People protest Donald Trump in March, months before the election. But even more protests have happened around the country after Trump was named president-elect.
People protest Donald Trump in March, months before the election. But even more protests have happened around the country after Trump was named president-elect.

My eleventh grade European history teacher said something that will always stick with me: “In Europe the government is afraid of the people. In America, we are afraid of the government.” That statement was true then, and it is most definitely true now.

A Donald Trump presidency is frightening for many people — for the immigrants he wants to deport, for the Muslims he said he wants to ban, for the gay couples Mike Pence thinks signal “societal collapse,” and for the black people that he incited violence against at his rallies. But to these people, this hatred isn’t new. White people are just now discovering it because it has boiled to the surface of our national discourse in such a way that we cannot pretend it doesn’t exist.  

Author John Aloszka
Author John Aloszka

So naturally, when Donald Trump did in fact win the electoral college, protests broke out around the country. Will these protests change the fact that Trump is the president-elect? No. But it will send a message to our government, our people and the world that we will not just blindly let the media and Trump’s voters forget the racism and bigotry that fueled his rise.

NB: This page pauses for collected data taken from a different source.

/-- A legal register value by the parts of R31 and R32. -/
theorem BigReg.legal_parts {lmax : Nat} {r : BigReg} (h : r.legal lmax = true) :
    1 ≤ r.mag.length ∧ r.mag.length ≤ lmax ∧ (r.mag.getLast? ≠ some 0 ∨ r.mag.length = 1) ∧
    (magValue r.mag = 0 → r.neg = false) ∧ r.val.natAbs < 2 ^ (64 * lmax) ∧ r = enc r.val := by
  obtain ⟨hcanon, hlength⟩ := (BigReg.legal_iff lmax r).1 h
  obtain ⟨hmag, hsign⟩ := (BigReg.canonical_iff r).1 hcanon
  have henc := BigReg.eq_enc_val hcanon
  rw [henc, legal_enc_iff] at h
  simp only [canonicalMag, Bool.and_eq_true, Bool.or_eq_true, decide_eq_true_eq, bne_iff_ne] at hmag
  obtain ⟨hpos, htop⟩ := hmag
  refine ⟨hpos, hlength, htop.symm, fun hzero => ?_, h.2, henc⟩
  exact Bool.eq_false_iff.2 fun hneg => hsign hneg hzero

/-- Settles O59: the reset state meets the invariant, whose registers are legal, and every run keeps it. -/
theorem reachableRegistersAreCanonical : Obligations.ReachableRegistersAreCanonical := by
  intro p inputs k t i hp hrun hi
  obtain ⟨ht, hparams⟩ := run_inv (s := { State.resetFor p with inputs := inputs }) (inv_resetFor hp) hrun
  obtain rfl : t.params = p := hparams
  obtain ⟨-, hlength, -⟩ := t.inv_iff.1 ht
  exact ⟨hlength, BigReg.legal_parts (State.inv_reg_legal ht hi)⟩

theorem statusWord_resetFor (p : Config.Params) : (State.resetFor p).statusWord = 0 := by
  change (0#24 ++ ErrCode.none.code ++ 0#2 ++ BitVec.ofBool false ++ BitVec.ofBool false : BusWord) = 0
  decide

/-- Settles O55: each reset value is the one the record of the reset state holds. -/
theorem resetStateValues : Obligations.ResetStateValues := by
  refine ⟨fun p => ⟨List.length_replicate, fun i hi => ?_, rfl, rfl, rfl, rfl, rfl, rfl, rfl,
    statusWord_resetFor p, rfl, rfl, fun _ => rfl⟩, by decide, rfl, by decide, by decide⟩
  exact List.getElem?_replicate_of_lt hi

/-- Settles O56: the two reset edges, as the inputs that come next. -/
theorem resetRestoresTheResetState : Obligations.ResetRestoresTheResetState := by
  intro s rest
  constructor
  · intro hinputs
    rw [step_input s _ rest hinputs]
    exact ⟨s.tbufDraw + 1, Nat.lt_succ_self _, rfl⟩
  · intro hinputs
    rw [step_input s _ rest hinputs]
    rfl

end Sys2Proof.Machine
end

section
/-! ## The host's reads and writes of STATUS, the constants and the reserved offsets (R37 to R42, R51 to R53) -/

namespace Sys2Proof.Machine

/-! ### A legal access as a step (R51) -/

theorem legalAccess_of_aligned {o : Offset} (h : o.toNat % 4 = 0) : legalAccess 32 o = true := by
  have : o.extractLsb' 0 2 = 0#2 := BitVec.eq_of_toNat_eq (by simpa using h)
  simp [legalAccess, this]

section

variable {s : State} {o : Offset} {rest : List Input} (hreset : s.resetApplied = false) (haligned : o.toNat % 4 = 0)
include hreset haligned

theorem step_hostRead (hinputs : s.inputs = .hostRead 32 o :: rest) :
    step s = .next { s with inputs := rest, readData := some (s.busRead (busTarget s.params.tbufSize o)) } := by
  rw [step_input s _ rest hinputs, runInput, hostRead, hostAccess_next]
  refine ⟨hreset, legalAccess_of_aligned haligned, ?_⟩
  cases busTarget s.params.tbufSize o <;> rfl

theorem step_hostWrite {d : BusWord} (hinputs : s.inputs = .hostWrite 32 o d :: rest) :
    step s = .next (({ s with inputs := rest } : State).busWrite d (busTarget s.params.tbufSize o)) := by
  rw [step_input s _ rest hinputs, runInput, hostWrite, hostAccess_next]
  exact ⟨hreset, legalAccess_of_aligned haligned, rfl⟩

end

/-! ### The fields of STATUS (R38, R43, R211) -/

section

variable (s : State)

theorem State.statusWord_busy : s.statusWord.getLsbD 0 = s.busy :=
  BitVec.getLsbD_append.trans (by simp)

theorem State.statusWord_ovr : s.statusWord.getLsbD 1 = s.ovr :=
  BitVec.getLsbD_append.trans (BitVec.getLsbD_append.trans (by simp))

/-- The fields above BUSY and OVR. -/
theorem State.statusWord_above {start : Nat} (len : Nat) (h : 2 ≤ start) :
    s.statusWord.extractLsb' start len = (0#24 ++ s.err.code ++ 0#2).extractLsb' (start - 1 - 1) len :=
  (BitVec.extractLsb'_append_eq_of_le (by omega)).trans (BitVec.extractLsb'_append_eq_of_le (by omega))

theorem State.statusWord_reserved_low : s.statusWord.extractLsb' 2 2 = 0 :=
  (s.statusWord_above 2 (by decide)).trans BitVec.extractLsb'_append_eq_right

theorem State.statusWord_err : s.statusWord.extractLsb' 4 4 = s.err.code := by
  rw [s.statusWord_above 4 (by decide), BitVec.extractLsb'_append_eq_of_le (by decide)]
  exact BitVec.extractLsb'_append_eq_right

theorem State.statusWord_reserved_high : s.statusWord.extractLsb' 8 24 = 0 := by
  rw [s.statusWord_above 24 (by decide), BitVec.extractLsb'_append_eq_of_le (by decide)]
  exact BitVec.extractLsb'_append_eq_left

theorem State.busy_iff : s.busy = true ↔ s.pend ≠ none := Option.isSome_iff_ne_none

end

/-- Settles O48: the word is STATUS's fields in a row, and the write is `State.writeStatus`. -/
theorem statusFieldsAndWriteOneToClear : Obligations.StatusFieldsAndWriteOneToClear := by
  intro s d rest hreset
  refine ⟨fun hinputs => ⟨s.statusWord, step_hostRead hreset (by decide) hinputs, ?_⟩, fun hinputs => ?_⟩
  · refine ⟨by rw [s.statusWord_busy, s.busy_iff], s.statusWord_ovr, s.statusWord_reserved_low, ?_, s.statusWord_reserved_high⟩
    rw [s.statusWord_err]
    cases s.err <;> rfl
  · rw [step_hostWrite hreset (by decide) hinputs]
    exact congrArg _ (State.writeStatus_eq _ d)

To those calling these protests stupid: stop. Even before the election Donald Trump supporters, like Joe Walsh who sent out this horrific tweet about “taking up arms” if Trump loses, were planning on protesting the results if they didn’t go their way. We should be supporting peaceful protests, no matter if we agree with them or not, because America works best when everyone works hard.  

Democracy requires participation — not every four years, or even every two years, but every day. Protesting isn’t stupid, and it shouldn’t stop. Not on Trump’s first day in office, or on his 100th day in office, or on his last day in office. The president is not bound to a narrow constituency like a congressional district, he is bound to all of America. And if America doesn’t yell, the presidency won’t listen.